#### MATERIAL PROVIDED
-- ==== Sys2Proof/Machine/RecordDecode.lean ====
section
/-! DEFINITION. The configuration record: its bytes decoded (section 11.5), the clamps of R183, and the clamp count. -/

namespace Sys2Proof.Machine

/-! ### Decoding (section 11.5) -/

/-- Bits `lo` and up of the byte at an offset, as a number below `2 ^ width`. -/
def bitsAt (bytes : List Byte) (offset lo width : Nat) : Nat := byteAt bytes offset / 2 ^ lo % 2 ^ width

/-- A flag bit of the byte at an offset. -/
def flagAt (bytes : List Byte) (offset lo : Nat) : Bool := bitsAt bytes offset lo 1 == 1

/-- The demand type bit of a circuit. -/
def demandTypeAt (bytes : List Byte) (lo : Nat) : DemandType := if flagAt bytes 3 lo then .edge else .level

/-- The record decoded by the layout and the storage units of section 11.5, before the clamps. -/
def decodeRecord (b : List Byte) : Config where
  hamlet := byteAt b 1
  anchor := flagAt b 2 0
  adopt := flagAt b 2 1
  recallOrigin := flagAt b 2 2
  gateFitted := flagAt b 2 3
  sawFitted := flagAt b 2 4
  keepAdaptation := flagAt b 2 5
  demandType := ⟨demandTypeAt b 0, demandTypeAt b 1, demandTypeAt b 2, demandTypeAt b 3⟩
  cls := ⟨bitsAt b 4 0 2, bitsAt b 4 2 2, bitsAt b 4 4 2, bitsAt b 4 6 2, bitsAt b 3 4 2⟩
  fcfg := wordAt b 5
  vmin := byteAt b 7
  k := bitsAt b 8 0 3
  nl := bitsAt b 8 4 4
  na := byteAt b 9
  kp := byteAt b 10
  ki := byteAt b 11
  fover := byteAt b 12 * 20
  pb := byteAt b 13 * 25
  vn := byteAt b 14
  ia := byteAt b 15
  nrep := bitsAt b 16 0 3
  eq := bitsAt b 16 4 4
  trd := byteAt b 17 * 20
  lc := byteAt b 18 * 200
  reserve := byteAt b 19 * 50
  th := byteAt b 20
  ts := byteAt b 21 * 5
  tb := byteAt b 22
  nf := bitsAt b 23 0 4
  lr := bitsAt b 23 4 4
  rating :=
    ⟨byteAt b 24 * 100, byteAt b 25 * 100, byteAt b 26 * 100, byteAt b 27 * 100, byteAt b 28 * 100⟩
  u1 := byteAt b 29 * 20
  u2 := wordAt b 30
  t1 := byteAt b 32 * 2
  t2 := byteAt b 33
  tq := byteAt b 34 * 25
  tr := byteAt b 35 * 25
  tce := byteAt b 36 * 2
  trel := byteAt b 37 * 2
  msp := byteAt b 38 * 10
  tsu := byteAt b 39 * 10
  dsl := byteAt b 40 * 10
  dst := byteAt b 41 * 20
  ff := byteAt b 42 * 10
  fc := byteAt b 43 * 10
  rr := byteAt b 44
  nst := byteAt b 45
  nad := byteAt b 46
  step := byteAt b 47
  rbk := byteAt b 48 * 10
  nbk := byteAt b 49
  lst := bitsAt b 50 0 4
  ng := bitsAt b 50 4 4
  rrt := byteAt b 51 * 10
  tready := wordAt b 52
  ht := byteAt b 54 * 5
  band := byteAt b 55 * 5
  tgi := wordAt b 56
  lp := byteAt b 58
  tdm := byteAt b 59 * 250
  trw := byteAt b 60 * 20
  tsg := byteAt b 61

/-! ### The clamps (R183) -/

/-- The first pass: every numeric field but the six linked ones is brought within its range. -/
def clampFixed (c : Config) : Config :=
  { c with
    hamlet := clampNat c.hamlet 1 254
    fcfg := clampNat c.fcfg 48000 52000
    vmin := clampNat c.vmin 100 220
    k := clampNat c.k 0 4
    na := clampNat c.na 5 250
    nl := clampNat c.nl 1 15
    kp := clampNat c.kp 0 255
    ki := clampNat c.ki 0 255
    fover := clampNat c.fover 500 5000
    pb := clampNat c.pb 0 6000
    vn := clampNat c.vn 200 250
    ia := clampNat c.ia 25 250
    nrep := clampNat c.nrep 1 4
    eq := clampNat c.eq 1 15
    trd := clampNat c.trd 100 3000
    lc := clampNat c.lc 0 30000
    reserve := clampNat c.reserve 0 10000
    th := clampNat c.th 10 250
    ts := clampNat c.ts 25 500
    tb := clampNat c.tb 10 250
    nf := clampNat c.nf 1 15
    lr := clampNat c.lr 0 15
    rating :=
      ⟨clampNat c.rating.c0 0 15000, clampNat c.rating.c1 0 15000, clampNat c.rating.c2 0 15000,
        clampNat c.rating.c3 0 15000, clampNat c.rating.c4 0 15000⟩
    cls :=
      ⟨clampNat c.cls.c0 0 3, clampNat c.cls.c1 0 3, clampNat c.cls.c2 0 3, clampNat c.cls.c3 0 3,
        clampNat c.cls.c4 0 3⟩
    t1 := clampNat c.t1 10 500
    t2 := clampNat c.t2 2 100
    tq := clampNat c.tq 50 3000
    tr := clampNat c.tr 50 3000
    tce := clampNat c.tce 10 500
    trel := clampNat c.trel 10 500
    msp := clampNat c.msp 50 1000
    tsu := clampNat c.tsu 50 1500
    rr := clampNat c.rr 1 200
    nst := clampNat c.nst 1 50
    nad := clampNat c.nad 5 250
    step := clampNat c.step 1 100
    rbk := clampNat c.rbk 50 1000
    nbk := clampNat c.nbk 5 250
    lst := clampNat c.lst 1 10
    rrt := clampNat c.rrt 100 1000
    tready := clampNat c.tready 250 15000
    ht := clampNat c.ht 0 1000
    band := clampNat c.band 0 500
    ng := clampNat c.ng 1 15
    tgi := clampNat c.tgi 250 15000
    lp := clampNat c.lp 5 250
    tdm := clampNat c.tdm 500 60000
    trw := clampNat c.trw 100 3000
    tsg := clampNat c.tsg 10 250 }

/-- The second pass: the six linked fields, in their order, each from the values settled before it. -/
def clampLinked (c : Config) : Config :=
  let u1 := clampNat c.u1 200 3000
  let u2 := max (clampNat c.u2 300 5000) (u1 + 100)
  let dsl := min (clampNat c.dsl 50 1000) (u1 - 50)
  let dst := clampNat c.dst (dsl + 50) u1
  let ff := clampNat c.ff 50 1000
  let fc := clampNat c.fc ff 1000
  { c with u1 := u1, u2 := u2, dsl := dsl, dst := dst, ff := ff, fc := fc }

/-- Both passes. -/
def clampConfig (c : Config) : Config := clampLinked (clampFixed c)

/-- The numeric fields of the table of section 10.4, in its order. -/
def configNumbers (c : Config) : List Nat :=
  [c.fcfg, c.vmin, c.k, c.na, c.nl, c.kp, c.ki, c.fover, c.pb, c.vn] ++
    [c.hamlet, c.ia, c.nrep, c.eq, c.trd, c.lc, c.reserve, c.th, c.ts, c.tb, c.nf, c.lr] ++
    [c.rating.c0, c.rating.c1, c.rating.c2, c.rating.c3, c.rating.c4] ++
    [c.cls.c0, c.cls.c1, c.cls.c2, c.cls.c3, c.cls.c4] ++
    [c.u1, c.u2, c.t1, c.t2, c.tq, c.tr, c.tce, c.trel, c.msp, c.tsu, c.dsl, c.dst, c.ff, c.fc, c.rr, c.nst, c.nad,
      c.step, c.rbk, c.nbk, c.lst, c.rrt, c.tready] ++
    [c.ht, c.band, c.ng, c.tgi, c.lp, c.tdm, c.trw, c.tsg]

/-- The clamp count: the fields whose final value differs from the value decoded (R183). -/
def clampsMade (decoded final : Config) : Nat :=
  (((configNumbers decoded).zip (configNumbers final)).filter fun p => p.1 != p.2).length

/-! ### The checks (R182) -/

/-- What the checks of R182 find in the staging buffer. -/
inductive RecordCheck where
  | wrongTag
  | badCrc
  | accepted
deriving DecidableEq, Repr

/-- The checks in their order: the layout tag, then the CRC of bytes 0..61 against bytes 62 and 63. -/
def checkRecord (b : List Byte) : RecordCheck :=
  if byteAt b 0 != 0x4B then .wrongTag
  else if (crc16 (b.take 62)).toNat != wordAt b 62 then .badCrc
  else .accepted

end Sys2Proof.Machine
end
########
→ TASK DETAILS
Quote exactly the lines running from the start of the listing above through the line where "(section 11.5) -/" is found, and output no other lines.

→ RESPONSE AREA
-- ==== Sys2Proof/Machine/RecordDecode.lean ====
section
/-! DEFINITION. The configuration record: its bytes decoded (section 11.5), the clamps of R183, and the clamp count. -/

namespace Sys2Proof.Machine

/-! ### Decoding (section 11.5) -/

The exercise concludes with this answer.